Your objective
The required output is the exact run of lines below that opens at the line with "let w := refWord s.env s.clock" and closes at the line with "s.clock := rfl".

Dataset entries:
+ + + + +

-- ==== Sys2Proof/Laws/State.lean ====
section
/-! SUPPORT. One lemma per field per update, each true by `rfl`: what a named operation writes and what it leaves. With
them no later proof unfolds a record update. -/

namespace Sys2Proof.Laws

open Sys2Proof.Machine

/-- The machine after DECODE of a well-formed current reference (R146, R80): the state the rest of XLATE starts from. -/
def decoded (s : State) : State :=
  let w := refWord s.env s.clock
  { s with wRef := w, la := addressOf w, p := pageOf (addressOf w), off := offsetOf (addressOf w) }

/-! ### respond -/

@[simp] theorem respond_cfgFrames (s : State) (r : Response) : (respond s r).cfgFrames = s.cfgFrames := rfl
@[simp] theorem respond_cfgPolicy (s : State) (r : Response) : (respond s r).cfgPolicy = s.cfgPolicy := rfl
@[simp] theorem respond_clock (s : State) (r : Response) : (respond s r).clock = s.clock := rfl
@[simp] theorem respond_refN (s : State) (r : Response) : (respond s r).refN = s.refN := rfl
@[simp] theorem respond_tlb (s : State) (r : Response) : (respond s r).tlb = s.tlb := rfl
@[simp] theorem respond_pt (s : State) (r : Response) : (respond s r).pt = s.pt := rfl
@[simp] theorem respond_nextFree (s : State) (r : Response) : (respond s r).nextFree = s.nextFree := rfl
@[simp] theorem respond_tlbHits (s : State) (r : Response) : (respond s r).tlbHits = s.tlbHits := rfl
@[simp] theorem respond_tlbMisses (s : State) (r : Response) : (respond s r).tlbMisses = s.tlbMisses := rfl
@[simp] theorem respond_pageFaults (s : State) (r : Response) : (respond s r).pageFaults = s.pageFaults := rfl
@[simp] theorem respond_wRef (s : State) (r : Response) : (respond s r).wRef = s.wRef := rfl
@[simp] theorem respond_la (s : State) (r : Response) : (respond s r).la = s.la := rfl
@[simp] theorem respond_p (s : State) (r : Response) : (respond s r).p = s.p := rfl
@[simp] theorem respond_off (s : State) (r : Response) : (respond s r).off = s.off := rfl
@[simp] theorem respond_f (s : State) (r : Response) : (respond s r).f = s.f := rfl
@[simp] theorem respond_vict (s : State) (r : Response) : (respond s r).vict = s.vict := rfl
@[simp] theorem respond_blk (s : State) (r : Response) : (respond s r).blk = s.blk := rfl
@[simp] theorem respond_raw (s : State) (r : Response) : (respond s r).raw = s.raw := rfl
@[simp] theorem respond_sb (s : State) (r : Response) : (respond s r).sb = s.sb := rfl
@[simp] theorem respond_hit (s : State) (r : Response) : (respond s r).hit = s.hit := rfl
@[simp] theorem respond_ent (s : State) (r : Response) : (respond s r).ent = s.ent := rfl
@[simp] theorem respond_runState (s : State) (r : Response) : (respond s r).runState = s.runState := rfl
@[simp] theorem respond_errCode (s : State) (r : Response) : (respond s r).errCode = s.errCode := rfl
@[simp] theorem respond_frame (s : State) (r : Response) : (respond s r).frame = s.frame := rfl
@[simp] theorem respond_bus (s : State) (r : Response) : (respond s r).bus = s.bus := rfl
@[simp] theorem respond_env (s : State) (r : Response) : (respond s r).env = s.env := rfl
@[simp] theorem respond_launched (s : State) (r : Response) : (respond s r).launched = s.launched := rfl
@[simp] theorem respond_input (s : State) (r : Response) : (respond s r).input = s.input := rfl
@[simp] theorem respond_out (s : State) (r : Response) : (respond s r).out = s.out ++ [r] := rfl
@[simp] theorem respond_free (s : State) (r : Response) : (respond s r).free = s.free := rfl
@[simp] theorem respond_gen (s : State) (r : Response) : (respond s r).gen = s.gen := rfl
@[simp] theorem respond_ptAt (s : State) (r : Response) (q : Index) : ptAt (respond s r) q = ptAt s q := rfl
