-- ==== Sys2Proof/Laws/Invariant.lean ====
section
/-! SUPPORT. The invariant of the unit between commands, operation by operation. -/

namespace Sys2Proof.Laws

open Sys2Proof.Machine

/-- The error entry keeps the invariant (R196). -/
theorem inv_raise {s : State} (e : ErrKind) (h : UnitInv s) : UnitInv (raise e s) := by
  refine ⟨form_raise e h.form, by simp [h.quiet], ?_, by simp, by simp, by simp⟩
  rw [raise_errCode]
  split
  · rename_i hs; rw [h.code]; simp [hs]
  · exact ⟨fun h => absurd h (errorCode_ne_zero e), fun h => absurd (raise_runState e s) h⟩

/-- An answer keeps the invariant. -/
theorem inv_respond {s : State} (r : Response) (h : UnitInv s) : UnitInv (respond s r) :=
  ⟨form_respond r h.form, h.quiet, h.code, h.window,
    fun hr => let f := h.fresh hr; ⟨f.1, f.2, f.3, f.4, f.5, f.6, f.7, f.8, f.9, f.10⟩, fun hr => running_respond r (h.running hr)⟩

/-- Taking an event from the port keeps the invariant. -/
theorem inv_input {s : State} (inp : List PortEvent) (h : UnitInv s) : UnitInv { s with input := inp } :=
  ⟨⟨h.form.1, h.form.2⟩, h.quiet, h.code, h.window,
    fun hr => let f := h.fresh hr; ⟨f.1, f.2, f.3, f.4, f.5, f.6, f.7, f.8, f.9, f.10⟩, fun hr => running_congr (h.running hr) rfl rfl rfl⟩

/-- XLATE in READY keeps the invariant. -/
theorem inv_xlate {s t : State} (h : UnitInv s) (hr : s.runState = .ready) (lt : s.clock < s.refN) (hx : xlate s = .ok t) : UnitInv t := by
  have hf := xlate_frame hx
  refine ⟨form_xlate h.form hx, by simp [hf, h.quiet], by rw [hf.2.2.2.2.2.1, hf.2.2.2.2.1]; exact h.code,
    by rw [hf.2.2.2.2.2.2.2.2.2.2.2.2.2, hf.2.2.2.2.1]; exact h.window, by simp [hf, hr], fun _ => running_xlate (h.running hr) lt hx⟩

/-- RUN keeps the invariant. -/
theorem inv_runLoop : ∀ n (s : State), UnitInv s → s.runState = .ready → UnitInv (runLoop n s) := by
  intro n
  induction n with
  | zero => intro s h _; exact inv_respond _ h
  | succ n ih =>
    intro s h hr
    simp only [runLoop]
    split
    · rename_i lt
      split
      · rename_i t hx
        refine ih _ (inv_respond _ (inv_xlate h hr lt hx)) ?_
        have := xlate_frame hx
        simp [this, hr]
      · exact inv_raise _ h
    · exact inv_respond _ h

/-- Hardware reset establishes the invariant (R33, R215). -/
theorem inv_hardReset (s : State) : UnitInv (hardReset s) := by
  exact ⟨form_hardReset s, rfl, by simp [hardReset], by simp [hardReset], fun _ => (atReset_hardReset s).registers,
    by simp [hardReset]⟩

/-- An accepted INIT establishes the invariant of READY (R170). -/
theorem inv_configure {s : State} (f : BitVec 9) (p : BitVec 2) (h : UnitInv s) (hr : s.runState = .unconfigured) : UnitInv (configure f p s) := by
  unfold configure
  split
  · rename_i hc
    have fr := h.fresh hr
    refine inv_respond _ ⟨⟨h.form.1, h.form.2⟩, h.quiet, ?_, by simp, by simp, fun _ => ?_⟩
    · have := h.code; simp [hr] at this; simp [this]
    have hact : ∀ q, isActive s q = false := by intro q; simp [isActive, fr.absent]
    have hact' : ∀ q, isActive { s with cfgFrames := f, cfgPolicy := p, refN := s.env.refCount, runState := .ready, launched := true } q = false := hact
    constructor
    · exact hc
    · rfl
    · simp [fr.clock]
    · simp [fr.clock, fr.tlbHits, fr.tlbMisses]
    · simp [fr.pageFaults]
    · simp [fr.pageFaults, fr.nextFree]
    · simp [fr.tlb]
    · simp [fr.tlb]
    · intro _ q hq; rw [hact'] at hq; simp at hq
    · intro q hq; have := (fr.absent q).2; change (ptAt s q).active = true at hq; simp [this] at hq
    · intro q hq; rw [hact'] at hq; simp at hq
    · intro q r hq; rw [hact'] at hq; simp at hq
    · intro k hk; simp [fr.nextFree] at hk
    · intro q hq; rw [hact'] at hq; simp at hq
    · intro q hq; have := (fr.absent q).1; change (ptAt s q).present = true at hq; simp [this] at hq
    · intro q r hq; have := (fr.absent q).1; change (ptAt s q).present = true at hq; simp [this] at hq
  · exact inv_raise _ h

/-- A launch environment attached outside the window of R218 keeps the invariant (R216). -/
theorem inv_attach {s : State} (env : Env) (h : UnitInv s) (hl : s.launched = false) :
    UnitInv { s with env := env } :=
  ⟨⟨h.form.1, h.form.2⟩, h.quiet, h.code, h.window,
    fun hu => let f := h.fresh hu; ⟨f.1, f.2, f.3, f.4, f.5, f.6, f.7, f.8, f.9, f.10⟩,
    fun hh => absurd (h.window.2 hh) (by rw [hl]; decide)⟩

/-- A reset in the middle of a command establishes the invariant (R215). -/
theorem inv_abandonCommand (w : Word) (n : Nat) (s : State) : UnitInv (abandonCommand w n s) :=
  inv_hardReset _

end Sys2Proof.Laws
end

+ + + + +

Response
  let w := refWord s.env s.clock
  { s with wRef := w, la := addressOf w, p := pageOf (addressOf w), off := offsetOf (addressOf w) }

/-! ### respond -/

@[simp] theorem respond_cfgFrames (s : State) (r : Response) : (respond s r).cfgFrames = s.cfgFrames := rfl
@[simp] theorem respond_cfgPolicy (s : State) (r : Response) : (respond s r).cfgPolicy = s.cfgPolicy := rfl
@[simp] theorem respond_clock (s : State) (r : Response) : (respond s r).clock = s.clock := rfl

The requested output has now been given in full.